▶ _WORK REQUIRED_: Using the data that follows, return exactly the lines from the one that contains "open Encode in" through the one that contains "0xa#7 si20 rd", ends included.

[Opening SOURCE MATERIAL section]

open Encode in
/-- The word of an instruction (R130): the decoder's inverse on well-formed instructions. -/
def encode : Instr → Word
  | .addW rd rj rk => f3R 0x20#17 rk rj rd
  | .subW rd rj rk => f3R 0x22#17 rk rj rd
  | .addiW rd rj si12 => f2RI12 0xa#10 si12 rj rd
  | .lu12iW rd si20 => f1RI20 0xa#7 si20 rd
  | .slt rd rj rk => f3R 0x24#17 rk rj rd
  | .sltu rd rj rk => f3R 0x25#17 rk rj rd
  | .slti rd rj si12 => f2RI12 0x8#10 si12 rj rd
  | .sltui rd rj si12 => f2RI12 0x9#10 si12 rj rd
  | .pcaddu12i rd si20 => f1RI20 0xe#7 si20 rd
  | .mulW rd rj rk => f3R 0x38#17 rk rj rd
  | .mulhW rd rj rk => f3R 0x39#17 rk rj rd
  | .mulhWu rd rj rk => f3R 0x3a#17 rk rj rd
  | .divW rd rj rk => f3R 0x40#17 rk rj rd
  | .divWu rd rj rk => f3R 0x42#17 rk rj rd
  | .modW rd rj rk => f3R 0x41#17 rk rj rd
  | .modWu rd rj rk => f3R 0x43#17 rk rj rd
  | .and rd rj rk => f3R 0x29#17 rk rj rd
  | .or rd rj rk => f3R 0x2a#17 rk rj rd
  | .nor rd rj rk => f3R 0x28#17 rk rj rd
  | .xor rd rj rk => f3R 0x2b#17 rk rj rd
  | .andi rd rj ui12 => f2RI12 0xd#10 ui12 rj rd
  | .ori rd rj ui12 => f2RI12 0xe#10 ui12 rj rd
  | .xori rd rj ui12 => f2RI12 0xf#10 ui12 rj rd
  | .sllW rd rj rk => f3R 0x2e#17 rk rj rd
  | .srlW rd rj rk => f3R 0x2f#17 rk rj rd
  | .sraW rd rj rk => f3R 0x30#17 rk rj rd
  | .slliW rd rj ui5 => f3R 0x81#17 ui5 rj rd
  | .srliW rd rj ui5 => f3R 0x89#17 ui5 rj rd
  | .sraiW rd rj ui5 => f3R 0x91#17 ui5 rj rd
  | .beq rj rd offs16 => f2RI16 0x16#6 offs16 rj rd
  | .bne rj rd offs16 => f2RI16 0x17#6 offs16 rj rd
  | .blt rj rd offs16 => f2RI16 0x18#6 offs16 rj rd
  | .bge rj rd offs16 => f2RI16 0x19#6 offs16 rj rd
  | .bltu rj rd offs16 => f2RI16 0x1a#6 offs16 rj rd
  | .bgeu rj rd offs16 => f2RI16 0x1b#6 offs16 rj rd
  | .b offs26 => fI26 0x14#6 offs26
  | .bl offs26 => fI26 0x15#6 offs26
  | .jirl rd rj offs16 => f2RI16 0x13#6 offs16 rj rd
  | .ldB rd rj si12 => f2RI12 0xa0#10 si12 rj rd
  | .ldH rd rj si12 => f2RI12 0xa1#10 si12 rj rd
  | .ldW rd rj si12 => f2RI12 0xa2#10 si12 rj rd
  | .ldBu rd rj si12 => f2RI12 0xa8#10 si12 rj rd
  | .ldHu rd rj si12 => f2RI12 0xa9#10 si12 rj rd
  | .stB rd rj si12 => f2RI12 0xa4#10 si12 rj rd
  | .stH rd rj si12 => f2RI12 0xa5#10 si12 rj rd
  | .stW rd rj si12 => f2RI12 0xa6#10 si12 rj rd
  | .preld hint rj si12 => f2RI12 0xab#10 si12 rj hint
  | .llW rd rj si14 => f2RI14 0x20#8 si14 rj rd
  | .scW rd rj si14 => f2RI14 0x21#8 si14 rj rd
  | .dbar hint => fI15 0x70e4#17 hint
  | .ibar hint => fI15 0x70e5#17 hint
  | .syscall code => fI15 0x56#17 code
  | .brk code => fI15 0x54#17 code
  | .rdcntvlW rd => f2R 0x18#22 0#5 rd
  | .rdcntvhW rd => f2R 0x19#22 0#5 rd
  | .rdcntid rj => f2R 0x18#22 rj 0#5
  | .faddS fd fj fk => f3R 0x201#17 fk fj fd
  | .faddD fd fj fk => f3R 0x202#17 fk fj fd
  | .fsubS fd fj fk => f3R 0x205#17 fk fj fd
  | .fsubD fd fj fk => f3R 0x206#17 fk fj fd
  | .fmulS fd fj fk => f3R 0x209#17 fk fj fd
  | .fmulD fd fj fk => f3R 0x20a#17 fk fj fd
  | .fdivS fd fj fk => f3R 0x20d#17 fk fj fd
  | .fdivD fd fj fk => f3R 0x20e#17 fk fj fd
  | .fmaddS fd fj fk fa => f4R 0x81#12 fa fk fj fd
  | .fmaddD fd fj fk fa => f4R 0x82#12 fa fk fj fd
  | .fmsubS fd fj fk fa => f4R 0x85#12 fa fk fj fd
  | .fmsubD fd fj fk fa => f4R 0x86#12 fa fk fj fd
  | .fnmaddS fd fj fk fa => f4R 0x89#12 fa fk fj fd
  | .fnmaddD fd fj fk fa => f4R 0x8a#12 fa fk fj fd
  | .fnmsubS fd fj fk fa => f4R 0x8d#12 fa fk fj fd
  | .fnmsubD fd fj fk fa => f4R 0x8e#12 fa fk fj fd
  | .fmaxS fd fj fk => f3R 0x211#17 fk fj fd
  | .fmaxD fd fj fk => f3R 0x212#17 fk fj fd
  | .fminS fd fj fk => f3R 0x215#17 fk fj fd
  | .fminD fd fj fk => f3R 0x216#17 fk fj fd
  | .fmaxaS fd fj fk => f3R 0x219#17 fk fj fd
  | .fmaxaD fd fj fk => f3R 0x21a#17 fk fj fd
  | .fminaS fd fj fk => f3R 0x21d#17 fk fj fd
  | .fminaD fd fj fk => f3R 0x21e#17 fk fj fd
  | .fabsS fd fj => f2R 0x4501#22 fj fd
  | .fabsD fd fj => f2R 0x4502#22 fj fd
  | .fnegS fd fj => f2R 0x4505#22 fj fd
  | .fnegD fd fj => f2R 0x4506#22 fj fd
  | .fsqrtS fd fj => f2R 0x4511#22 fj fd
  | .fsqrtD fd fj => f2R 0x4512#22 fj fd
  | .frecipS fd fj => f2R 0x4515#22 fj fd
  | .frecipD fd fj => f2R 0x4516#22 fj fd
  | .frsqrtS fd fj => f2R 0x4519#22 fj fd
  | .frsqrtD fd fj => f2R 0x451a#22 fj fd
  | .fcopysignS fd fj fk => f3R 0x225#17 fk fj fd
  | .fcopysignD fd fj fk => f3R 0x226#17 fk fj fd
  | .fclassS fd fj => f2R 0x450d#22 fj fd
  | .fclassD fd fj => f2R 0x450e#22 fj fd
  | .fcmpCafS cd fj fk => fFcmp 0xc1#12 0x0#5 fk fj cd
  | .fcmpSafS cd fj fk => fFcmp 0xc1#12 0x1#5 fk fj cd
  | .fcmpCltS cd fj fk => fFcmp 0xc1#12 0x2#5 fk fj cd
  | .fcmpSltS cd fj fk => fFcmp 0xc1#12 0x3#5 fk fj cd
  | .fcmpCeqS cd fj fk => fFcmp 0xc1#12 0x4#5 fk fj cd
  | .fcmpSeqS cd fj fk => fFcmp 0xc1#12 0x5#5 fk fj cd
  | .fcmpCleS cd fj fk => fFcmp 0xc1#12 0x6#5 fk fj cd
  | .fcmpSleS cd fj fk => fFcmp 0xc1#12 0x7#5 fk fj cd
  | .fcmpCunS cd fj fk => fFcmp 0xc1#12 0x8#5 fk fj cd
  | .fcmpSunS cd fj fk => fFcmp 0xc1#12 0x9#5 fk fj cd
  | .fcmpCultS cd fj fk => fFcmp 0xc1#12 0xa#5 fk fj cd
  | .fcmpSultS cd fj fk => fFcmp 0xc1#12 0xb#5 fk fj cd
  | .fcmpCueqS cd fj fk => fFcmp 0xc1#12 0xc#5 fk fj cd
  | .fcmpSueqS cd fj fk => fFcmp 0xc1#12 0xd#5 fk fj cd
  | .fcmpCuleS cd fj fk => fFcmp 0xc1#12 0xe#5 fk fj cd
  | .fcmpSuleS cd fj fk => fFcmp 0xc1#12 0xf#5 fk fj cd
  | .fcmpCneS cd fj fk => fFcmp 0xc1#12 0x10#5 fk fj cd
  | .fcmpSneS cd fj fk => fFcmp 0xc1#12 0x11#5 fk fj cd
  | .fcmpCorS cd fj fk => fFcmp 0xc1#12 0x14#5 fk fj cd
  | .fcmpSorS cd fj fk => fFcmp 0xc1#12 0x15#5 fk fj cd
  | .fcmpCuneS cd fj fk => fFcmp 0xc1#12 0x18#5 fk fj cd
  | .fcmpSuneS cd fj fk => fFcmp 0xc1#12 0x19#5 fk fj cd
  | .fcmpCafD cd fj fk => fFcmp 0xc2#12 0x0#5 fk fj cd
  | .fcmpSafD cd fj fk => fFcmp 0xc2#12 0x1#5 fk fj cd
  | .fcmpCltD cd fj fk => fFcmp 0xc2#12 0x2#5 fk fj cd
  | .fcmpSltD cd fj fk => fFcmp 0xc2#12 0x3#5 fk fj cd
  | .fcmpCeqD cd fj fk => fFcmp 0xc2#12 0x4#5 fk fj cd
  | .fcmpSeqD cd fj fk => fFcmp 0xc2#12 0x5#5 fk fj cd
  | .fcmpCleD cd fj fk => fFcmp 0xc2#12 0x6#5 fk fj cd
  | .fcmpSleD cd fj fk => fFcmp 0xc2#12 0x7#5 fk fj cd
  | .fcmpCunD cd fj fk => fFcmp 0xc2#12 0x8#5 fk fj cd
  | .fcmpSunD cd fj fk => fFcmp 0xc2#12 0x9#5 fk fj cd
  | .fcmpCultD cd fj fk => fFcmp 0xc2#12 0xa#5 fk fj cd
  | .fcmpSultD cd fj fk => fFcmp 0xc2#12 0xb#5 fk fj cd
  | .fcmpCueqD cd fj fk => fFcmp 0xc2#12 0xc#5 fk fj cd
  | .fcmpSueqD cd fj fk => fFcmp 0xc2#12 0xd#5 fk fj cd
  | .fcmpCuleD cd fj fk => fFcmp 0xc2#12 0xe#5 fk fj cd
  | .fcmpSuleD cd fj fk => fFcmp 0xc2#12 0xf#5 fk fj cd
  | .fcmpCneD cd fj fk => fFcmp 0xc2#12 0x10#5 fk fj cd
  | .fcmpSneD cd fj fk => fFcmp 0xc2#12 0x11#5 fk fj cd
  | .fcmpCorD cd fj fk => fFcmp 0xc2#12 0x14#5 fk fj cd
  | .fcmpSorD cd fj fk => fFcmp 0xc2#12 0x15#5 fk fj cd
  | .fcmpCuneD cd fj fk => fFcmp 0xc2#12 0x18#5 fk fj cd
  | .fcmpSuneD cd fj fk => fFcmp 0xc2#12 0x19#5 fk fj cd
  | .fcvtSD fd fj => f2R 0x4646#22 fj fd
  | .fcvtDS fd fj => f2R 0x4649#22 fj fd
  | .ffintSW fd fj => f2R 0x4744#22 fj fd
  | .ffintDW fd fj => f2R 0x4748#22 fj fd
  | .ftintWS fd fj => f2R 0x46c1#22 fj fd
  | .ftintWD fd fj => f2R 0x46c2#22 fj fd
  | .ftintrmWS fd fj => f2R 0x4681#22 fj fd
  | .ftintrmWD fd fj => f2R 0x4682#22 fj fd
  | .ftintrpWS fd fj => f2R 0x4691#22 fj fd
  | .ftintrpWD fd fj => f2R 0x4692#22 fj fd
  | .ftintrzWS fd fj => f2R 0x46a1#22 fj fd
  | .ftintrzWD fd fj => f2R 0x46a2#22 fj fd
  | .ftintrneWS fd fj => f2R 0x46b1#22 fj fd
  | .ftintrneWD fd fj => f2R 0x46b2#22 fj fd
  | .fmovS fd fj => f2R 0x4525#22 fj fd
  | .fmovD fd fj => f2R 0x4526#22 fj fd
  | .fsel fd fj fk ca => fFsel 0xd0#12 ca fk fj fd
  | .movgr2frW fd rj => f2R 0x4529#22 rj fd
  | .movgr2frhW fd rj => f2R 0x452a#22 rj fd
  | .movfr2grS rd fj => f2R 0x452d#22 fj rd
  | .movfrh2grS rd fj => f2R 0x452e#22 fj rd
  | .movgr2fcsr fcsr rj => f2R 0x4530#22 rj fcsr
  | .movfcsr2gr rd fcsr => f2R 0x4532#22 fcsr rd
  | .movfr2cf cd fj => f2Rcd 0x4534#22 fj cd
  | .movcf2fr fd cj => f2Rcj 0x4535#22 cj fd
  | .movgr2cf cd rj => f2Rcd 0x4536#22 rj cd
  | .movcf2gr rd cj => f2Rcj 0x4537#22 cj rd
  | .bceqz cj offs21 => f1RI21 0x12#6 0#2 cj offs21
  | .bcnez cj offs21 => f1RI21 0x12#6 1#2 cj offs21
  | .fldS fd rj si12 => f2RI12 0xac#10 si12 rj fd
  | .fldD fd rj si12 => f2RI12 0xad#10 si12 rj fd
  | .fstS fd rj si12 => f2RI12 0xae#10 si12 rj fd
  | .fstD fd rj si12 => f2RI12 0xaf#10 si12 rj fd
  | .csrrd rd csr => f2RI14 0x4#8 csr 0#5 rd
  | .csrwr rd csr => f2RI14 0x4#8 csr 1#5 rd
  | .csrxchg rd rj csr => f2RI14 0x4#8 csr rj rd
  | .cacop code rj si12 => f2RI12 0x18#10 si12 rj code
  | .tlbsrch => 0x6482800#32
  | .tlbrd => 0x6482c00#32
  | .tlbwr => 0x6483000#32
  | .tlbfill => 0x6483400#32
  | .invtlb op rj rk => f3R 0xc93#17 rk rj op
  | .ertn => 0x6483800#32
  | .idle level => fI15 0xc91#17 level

[Closing SOURCE MATERIAL section]
[Opening SOURCE MATERIAL section]

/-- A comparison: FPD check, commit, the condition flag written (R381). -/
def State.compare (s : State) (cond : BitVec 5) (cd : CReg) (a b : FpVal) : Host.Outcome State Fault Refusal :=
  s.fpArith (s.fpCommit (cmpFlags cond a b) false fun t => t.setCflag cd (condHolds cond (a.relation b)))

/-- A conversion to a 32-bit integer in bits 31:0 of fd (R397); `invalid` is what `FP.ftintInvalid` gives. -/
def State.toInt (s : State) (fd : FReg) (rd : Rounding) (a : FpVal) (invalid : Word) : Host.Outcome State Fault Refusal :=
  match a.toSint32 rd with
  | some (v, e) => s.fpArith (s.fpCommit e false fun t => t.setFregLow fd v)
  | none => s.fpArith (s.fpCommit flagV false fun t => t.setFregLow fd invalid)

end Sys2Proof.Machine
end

[Closing SOURCE MATERIAL section]

▶ _ANSWER TO THE PROBLEM_:
open Encode in
/-- The word of an instruction (R130): the decoder's inverse on well-formed instructions. -/
def encode : Instr → Word
  | .addW rd rj rk => f3R 0x20#17 rk rj rd
  | .subW rd rj rk => f3R 0x22#17 rk rj rd
  | .addiW rd rj si12 => f2RI12 0xa#10 si12 rj rd
  | .lu12iW rd si20 => f1RI20 0xa#7 si20 rd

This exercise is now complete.